Na afloop van de stille tocht op vrijdagavond werd een gedicht voorgedragen dat Willem Wilmink voor deze gelegenheid had geschreven. Zo wordt de poëzie toch nog een rol toebedacht in de beeldenstrijd om Enschede die in de media is ontbrand. Maar om alle plaatsnamen in het gedicht ook werkelijk te kunnen plaatsen moet je wel een plattegrond in je hoofd hebben. ‘In de oorlog stond de stad in brand.! Op Pathmos, Zwik en Hoogeland.! Meer dan een halve eeuw nadien / kun je daarvan nog sporen zien. ‘
Waar liggen Pathmnos, Zwik en Hoogeland?

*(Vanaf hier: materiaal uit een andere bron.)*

-- ==== Sys2Proof/Machine/Number.lean ====
section
/-! DEFINITION. Values (R24 to R37), decoding and rounding (R46, R47, R56), and the sums and products that the vector
and matrix instructions are defined by (R48, R53, R54). -/

namespace Sys2Proof.Machine

/-! ### The flags of R43, as bits of the status word -/

def fNV : Word := 1
def fDZ : Word := 2
def fOF : Word := 4
def fUF : Word := 8
def fNX : Word := 16
def fINVCODE : Word := 32
def fOUTOVF : Word := 64
def fIDZ : Word := 128

/-- An exact value: NaN, an infinity, or (−1)^neg × n ÷ d with d not 0. A zero keeps its sign. -/
inductive Val where
  | nan
  | inf (neg : Bool)
  | fin (neg : Bool) (n d : Nat)
  deriving DecidableEq, Repr, Inhabited

namespace Val

def zero (neg : Bool) : Val := .fin neg 0 1
/-- (−1)^neg × m × 2^e. -/
def dyadic (neg : Bool) (m : Nat) (e : Int) : Val :=
  if 0 ≤ e then .fin neg (m * 2 ^ e.toNat) 1 else .fin neg m (2 ^ (-e).toNat)
def ofInt (i : Int) : Val := .fin (decide (i < 0)) i.natAbs 1
def isNan (v : Val) : Bool := v == .nan
def isInf : Val → Bool
  | .inf _ => true
  | _ => false
def isZero : Val → Bool
  | .fin _ n _ => n == 0
  | _ => false
def neg : Val → Bool
  | .nan => false
  | .inf s => s
  | .fin s _ _ => s
def abs : Val → Val
  | .nan => .nan
  | .inf _ => .inf false
  | .fin _ n d => .fin false n d
def negate : Val → Val
  | .nan => .nan
  | .inf s => .inf (!s)
  | .fin s n d => .fin (!s) n d

/-- The signed numerator. -/
def num (s : Bool) (n : Nat) : Int := if s then -(n : Int) else n

/-- x < y, for values that are not NaN; −0 and +0 are equal. -/
def lt : Val → Val → Bool
  | .nan, _ => false
  | _, .nan => false
  | .inf a, .inf b => a && !b
  | .inf a, .fin _ _ _ => a
  | .fin _ _ _, .inf b => !b
  | .fin s n d, .fin t m e => decide (num s n * e < num t m * d)

/-- x = y, for values that are not NaN. -/
def eq : Val → Val → Bool
  | .nan, _ => false
  | _, .nan => false
  | .inf a, .inf b => a == b
  | .fin s n d, .fin t m e => decide (num s n * e = num t m * d)
  | _, _ => false

/-- The numerator and denominator of a sum of two fractions. -/
def sumParts (a : Int) (d : Nat) (b : Int) (e : Nat) : Int × Nat :=
  if d = e then (a + b, d)
  else if e % d = 0 then (a * (e / d : Nat) + b, e)
  else if d % e = 0 then (a + b * (d / e : Nat), d)
  else (a * e + b * d, d * e)

/-- The product (R48, R54): ∞ × 0 is invalid. The sign is that of the factors, also where a factor is an integer 0, as in DOT of
mixed formats (R111; DESIGN CHOICE, log 85). -/
def mul : Val → Val → Val × Word
  | .nan, _ => (.nan, 0)
  | _, .nan => (.nan, 0)
  | .inf a, .inf b => (.inf (a != b), 0)
  | .inf a, .fin t m _ => if m = 0 then (.nan, fNV) else (.inf (a != t), 0)
  | .fin s n _, .inf b => if n = 0 then (.nan, fNV) else (.inf (s != b), 0)
  | .fin s n d, .fin t m e => (.fin (s != t) (n * m) (d * e), 0)

/-- The sum (R48): an exact zero sum of opposite signs is +0, except under rdn. -/
def add (rdn : Bool) : Val → Val → Val × Word
  | .nan, _ => (.nan, 0)
  | _, .nan => (.nan, 0)
  | .inf a, .inf b => if a = b then (.inf a, 0) else (.nan, fNV)
  | .inf a, _ => (.inf a, 0)
  | _, .inf b => (.inf b, 0)
  | .fin s n d, .fin t m e =>
    let (x, y) := sumParts (num s n) d (num t m) e
    if x = 0 then (.fin (if s = t then s else rdn) 0 1, 0) else (.fin (decide (x < 0)) x.natAbs y, 0)

/-- The quotient (R106, R117). -/
def div : Val → Val → Val × Word
  | .nan, _ => (.nan, 0)
  | _, .nan => (.nan, 0)
  | .inf _, .inf _ => (.nan, fNV)
  | .inf a, .fin t _ _ => (.inf (a != t), 0)
  | .fin s _ _, .inf b => (.zero (s != b), 0)
  | .fin s n d, .fin t m e =>
    if m = 0 then (if n = 0 then (.nan, fNV) else (.inf (s != t), fDZ)) else (.fin (s != t) (n * e) (d * m), 0)

/-- v × 2^e. -/
def scale (v : Val) (e : Int) : Val :=
  match v with
  | .fin s n d => if 0 ≤ e then .fin s (n * 2 ^ e.toNat) d else .fin s n (d * 2 ^ (-e).toNat)
  | v => v

end Val

/-- ExactSum of terms whose products had been invalid or not (R54): the value and the flag. -/
def exactSum (terms : List Val) (invalid : Bool) : Val × Word :=
  let infs := terms.filter Val.isInf
  if terms.any Val.isNan && !invalid then (.nan, 0)
  else if invalid then (.nan, fNV)
  else if infs.any Val.neg && infs.any (fun v => !v.neg) then (.nan, fNV)
  else match infs with
    | v :: _ => (v, 0)
    | [] =>
      let (x, y) := terms.foldl (fun (acc : Int × Nat) v => match v with
        | .fin s n d => Val.sumParts acc.1 acc.2 (Val.num s n) d
        | _ => acc) (0, 1)
      if x = 0 then (.zero (!terms.isEmpty && terms.all Val.neg), 0) else (.fin (decide (x < 0)) x.natAbs y, 0)

/-- ExactSum of an addend and of products: a NaN operand anywhere gives NaN without a flag before ∞ × 0 counts
(R54). -/
def sumOfProducts (first : List Val) (products : List (Val × Val)) : Val × Word :=
  if first.any Val.isNan || products.any (fun p => p.1.isNan || p.2.isNan) then (.nan, 0)
  else
    let ps := products.map fun p => p.1.mul p.2
    exactSum (first ++ ps.map (·.1)) (ps.any fun p => p.2 != 0)

/-! ### Formats (R24 to R34) -/

/-- A binary floating-point format (R28): field widths, bias, whether it has infinities, the canonical NaN, and the
code of the largest finite value. -/
structure FFmt where
  eb   : Nat
  mb   : Nat
  bias : Nat
  inf  : Bool
  nan  : Option Nat
  max  : Nat
  deriving DecidableEq, Repr

def ffmt (f : Nat) : Option FFmt :=
  match f with
  | 0 => some ⟨8, 23, 127, true, some 0x7FC00000, 0x7F7FFFFF⟩
  | 1 => some ⟨8, 7, 127, true, some 0x7FC0, 0x7F7F⟩
  | 2 => some ⟨5, 10, 15, true, some 0x7E00, 0x7BFF⟩
  | 3 => some ⟨4, 3, 7, false, some 0x7F, 0x7E⟩
  | 4 => some ⟨5, 2, 15, true, some 0x7E, 0x7B⟩
  | 5 => some ⟨3, 2, 3, false, none, 0x1F⟩
  | 6 => some ⟨2, 3, 1, false, none, 0x1F⟩
  | 7 => some ⟨2, 1, 1, false, none, 7⟩
  | _ => none

/-- An integer format (R29): whether it is signed, and its width. -/
def ifmt (f : Nat) : Option (Bool × Nat) :=
  match f with
  | 8 => some (true, 8) | 9 => some (true, 4) | 10 => some (true, 2) | 11 => some (false, 8) | 12 => some (false, 4)
  | 13 => some (true, 16) | 14 => some (true, 32) | _ => none

/-- A logarithmic format (R32, R33): bits of the sign's place, and eighth steps of one step of L. -/
def lfmt (f : Nat) : Option (Nat × Nat) :=
  match f with
  | 17 => some (5, 2) | 18 => some (7, 1) | _ => none

/-- The format of the elements of a block-scaled or tensor-scaled format (R24). -/
def elemFmt (f : Nat) : Nat :=
  match f with
  | 19 => 3 | 20 => 4 | 21 => 5 | 22 => 6 | 23 => 7 | 24 => 8 | 25 => 9 | 26 => 17 | 27 => 15 | 28 => 7 | 29 => 9
  | 30 => 3 | 31 => 4 | f => f

/-- The width of an element in bits; a tri5 element has none of its own (R24). -/
def elemBits (f : Nat) : Nat :=
  match elemFmt f with
  | 0 | 14 => 32
  | 1 | 2 | 13 => 16
  | 5 | 6 | 17 => 6
  | 7 | 9 | 12 => 4
  | 10 | 15 => 2
  | _ => 8

/-- T8 of R34 as integers of 2^−23. -/
def t8 (f : Nat) : Nat :=
  match f with
  | 0 => 0x800000 | 1 => 0x8B95C2 | 2 => 0x9837F0 | 3 => 0xA5FED7 | 4 => 0xB504F3 | 5 => 0xC5672A | 6 => 0xD744FD
  | _ => 0xEAC0C7

/-- The value of a logarithm in eighth steps (R33, R53). -/
def lnsValue (s : Bool) (l8 : Int) : Val := .dyadic s (t8 (l8.emod 8).toNat) (l8.ediv 8 - 23)

/-- The sign of an LNS code, and its logarithm in eighth steps, none for a zero (R32, R33). -/
def lnsParts (f : Nat) (code : Nat) : Bool × Option Int :=
  match lfmt f with
  | some (sb, step) =>
    let l := code % 2 ^ sb
    let li : Int := if l < 2 ^ (sb - 1) then l else (l : Int) - 2 ^ sb
    (code / 2 ^ sb % 2 == 1, if l = 2 ^ (sb - 1) then none else some (li * step))
  | none => (false, none)

/-- LnsProduct (R53). -/
def lnsProduct (fa fb a b : Nat) : Val :=
  let x := lnsParts fa a
  let y := lnsParts fb b
  match x.2, y.2 with
  | some la, some lb => lnsValue (x.1 != y.1) (la + lb)
  | _, _ => .zero (x.1 != y.1)

/-- The value of a binary floating-point code (R27, R28). -/
def decodeFloat (f : FFmt) (code : Nat) : Val :=
  let m := code % 2 ^ f.mb
  let e := code / 2 ^ f.mb % 2 ^ f.eb
  let s := code / 2 ^ (f.mb + f.eb) % 2 == 1
  if f.inf && e == 2 ^ f.eb - 1 then (if m = 0 then .inf s else .nan)
  else if !f.inf && f.nan.isSome && e == 2 ^ f.eb - 1 && m == 2 ^ f.mb - 1 then .nan
  else if e = 0 then .dyadic s m (1 - (f.bias : Int) - f.mb)
  else .dyadic s (2 ^ f.mb + m) ((e : Int) - f.bias - f.mb)

/-- The value of a trit code, and whether it is invalid (R30). -/
def decodeTrit (code : Nat) : Val × Bool :=
  match code % 4 with
  | 1 => (.fin false 1 1, false)
  | 3 => (.fin true 1 1, false)
  | 2 => (.zero false, true)
  | _ => (.zero false, false)

/-- Trit i of a tri5 byte (R31). -/
def decodeTri5 (byte i : Nat) : Val × Bool :=
  if 243 ≤ byte then (.zero false, true) else (.ofInt ((byte / 3 ^ i % 3 : Nat) - 1), false)

/-- Decode (R60) of an element code in a format, with whether the code is invalid. A block format's code is decoded as
its element's. -/
def decodeElem (f code : Nat) : Val × Bool :=
  let f := elemFmt f
  match ffmt f with
  | some x => (decodeFloat x code, false)
  | none => match ifmt f with
    | some (signed, b) =>
      let n := code % 2 ^ b
      (.ofInt (if signed && 2 ^ (b - 1) ≤ n then (n : Int) - 2 ^ b else n), false)
    | none => match lfmt f with
      | some _ => match lnsParts f code with
        | (s, some l) => (lnsValue s l, false)
        | (s, none) => (.zero s, false)
      | none => decodeTrit code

Deze namen blijven in mijn hoofd rondhangen als woorden zonder betekenis. Geen enkel beeld roepen ze op. Ze hebben geen adres in mijn geheugen. Wellicht zijn het straten of wijken die ooit door bommen werden verwoest. Oorden misschien die niet meer op een kaart van de stad te vinden zijn, zoals straks ook de Tollensstraat na de wederopbouw wel een nadere naam zal krijgen. Juist door de betekenis van deze namen niet prijs te geven blijft de werking van het gedicht voor een deel alleen door inwoners van Enschede zelf te ervaren. En zo zal het ook wel zijn bedoeld. Poëzie als laatste wapen om de namen van de stad te beschermen, niet alleen tegen de gevolgen van de explosie, maar ook tegen aanslag die de media plegen op ons bewustzijn.